CHEMISTRY COMMUNITY

A student was given a standard Cu(s)|Cu2+(aq) half-cell and another half-cell containing an unknown metal M in 1.00M M(NO3)2(aq) and formed the cell M(s)|M+(aq)||Cu2+(aq)|Cu(s). The cell potential was found to be -0.689 V. What is the value of E(M2+/M)?

In this problem, since Cu2+(aq)/Cu(s) is written on the right side of the cell diagram, it should be the cathode. So, Cu2+(aq)/Cu(s) should be written as a reduction half reaction. However, the textbook solutions says that it is the anode and is instead written as an oxidation half reaction. Why is this? If the Cu2+(aq)/Cu(s) electrode is on the right of the cell diagram, then shouldn't it be the cathode?

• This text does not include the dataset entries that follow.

-- ==== Sys2Proof/Laws/State.lean ====
section
/-! SUPPORT. One lemma per field per update of State and Slot. -/

namespace Sys2Proof.Machine

variable (s : State) (e : SlotIndex) (sl : Slot) (st : Status) (q : List Byte)

@[simp] theorem setSlot_registry : (s.setSlot e sl).registry = s.registry := rfl
@[simp] theorem setSlot_debugEn : (s.setSlot e sl).debugEn = s.debugEn := rfl
@[simp] theorem setSlot_slots : (s.setSlot e sl).slots = s.slots.set e.toNat sl := rfl
@[simp] theorem setSlot_inbox : (s.setSlot e sl).inbox = s.inbox := rfl
@[simp] theorem setSlot_outbox : (s.setSlot e sl).outbox = s.outbox := rfl

@[simp] theorem respond_registry : (s.respond st q).registry = s.registry := rfl
@[simp] theorem respond_debugEn : (s.respond st q).debugEn = s.debugEn := rfl
@[simp] theorem respond_slots : (s.respond st q).slots = s.slots := rfl
@[simp] theorem respond_inbox : (s.respond st q).inbox = s.inbox := rfl
@[simp] theorem respond_outbox : (s.respond st q).outbox = s.outbox ++ [responseOf st q] := rfl

@[simp] theorem invalidate_registry : (s.invalidate e sl).registry = s.registry := rfl
@[simp] theorem invalidate_debugEn : (s.invalidate e sl).debugEn = s.debugEn := rfl
@[simp] theorem invalidate_slots :
    (s.invalidate e sl).slots = s.slots.set e.toNat (freedSlot e.toNat sl.draws) := rfl
@[simp] theorem invalidate_inbox : (s.invalidate e sl).inbox = s.inbox := rfl
@[simp] theorem invalidate_outbox : (s.invalidate e sl).outbox = s.outbox := rfl

@[simp] theorem resetEvent_registry : (resetEvent s).registry = s.registry := rfl
@[simp] theorem resetEvent_debugEn : (resetEvent s).debugEn = s.debugEn := rfl
@[simp] theorem resetEvent_inbox : (resetEvent s).inbox = s.inbox := rfl
@[simp] theorem resetEvent_outbox : (resetEvent s).outbox = s.outbox := rfl

@[simp] theorem config_registry : s.config.registry = s.registry := rfl
@[simp] theorem config_debugEn : s.config.debugEn = s.debugEn := rfl
@[simp] theorem config_nEngines : s.config.nEngines = s.slots.length := rfl

@[simp] theorem freedSlot_phase (i n : Nat) : (freedSlot i n).phase = .uninit := rfl
@[simp] theorem freedSlot_draws (i n : Nat) : (freedSlot i n).draws = n + 1 := rfl

@[simp] theorem block_phase : (block sl).phase = sl.phase := rfl
@[simp] theorem block_mid : (block sl).mid = sl.mid := rfl
@[simp] theorem block_st : (block sl).st = counterIncrement sl.st := rfl
@[simp] theorem block_buf : (block sl).buf = keystreamBlock sl.st := rfl
@[simp] theorem block_cur : (block sl).cur = 0 := rfl
@[simp] theorem block_draws : (block sl).draws = sl.draws := rfl

@[simp] theorem mux_eq {α : Type} (t : Transform) (op : α) : mux t op = op := by cases t; rfl

/-! The status word's fields (R76). -/

theorem statusWord_toNat (n : Nat) (st : Status) (h : n < 65536) :
    (statusWord n st).toNat = n * 2 ^ 16 + (statusCode st).toNat := by
  have hc := (statusCode st).isLt
  have h0 : (0 : BitVec 8).toNat = 0 := rfl
  simp only [statusWord, BitVec.toNat_append, BitVec.toNat_ofNat, Nat.mod_eq_of_lt h, h0, Nat.or_zero]
  rw [← Nat.shiftLeft_add_eq_or_of_lt hc, Nat.shiftLeft_eq, Nat.shiftLeft_eq, Nat.mul_assoc, ← Nat.pow_add]

@[simp] theorem statusField_statusWord (n : Nat) (st : Status) : statusField (statusWord n st) = statusCode st := by
  apply BitVec.eq_of_getLsbD_eq
  intro i hi
  simp only [statusField, statusWord, BitVec.getLsbD_extractLsb', BitVec.getLsbD_append, Nat.zero_add, hi, decide_true,
    Bool.true_and, if_true]

end Sys2Proof.Machine
end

You're right, if the Cu half reaction is written on the right side of the equation, it should be the cathode. This is probably a typo in the textbook as the solutions manual writes it on the left side of the cell diagram, making it the anode.

Has anyone confirmed if this is a typo? I was confused when looking at the answer key.

I am not sure if it is a typo, but I was wondering what answer would you get if the Cu2+/Cu is the cathode so that I can check mine.

In 6 L.3 of the textbook, it says that a positive cell potential indicates that the right side of the cell diagram is the cathode. Conversely, a negative cell potential indicates that the left side of the cell diagram in the cathode. In this question, the cell potential is negative (-0.689 V), so the left side of the cell diagram (M 2+/M) is the cathode.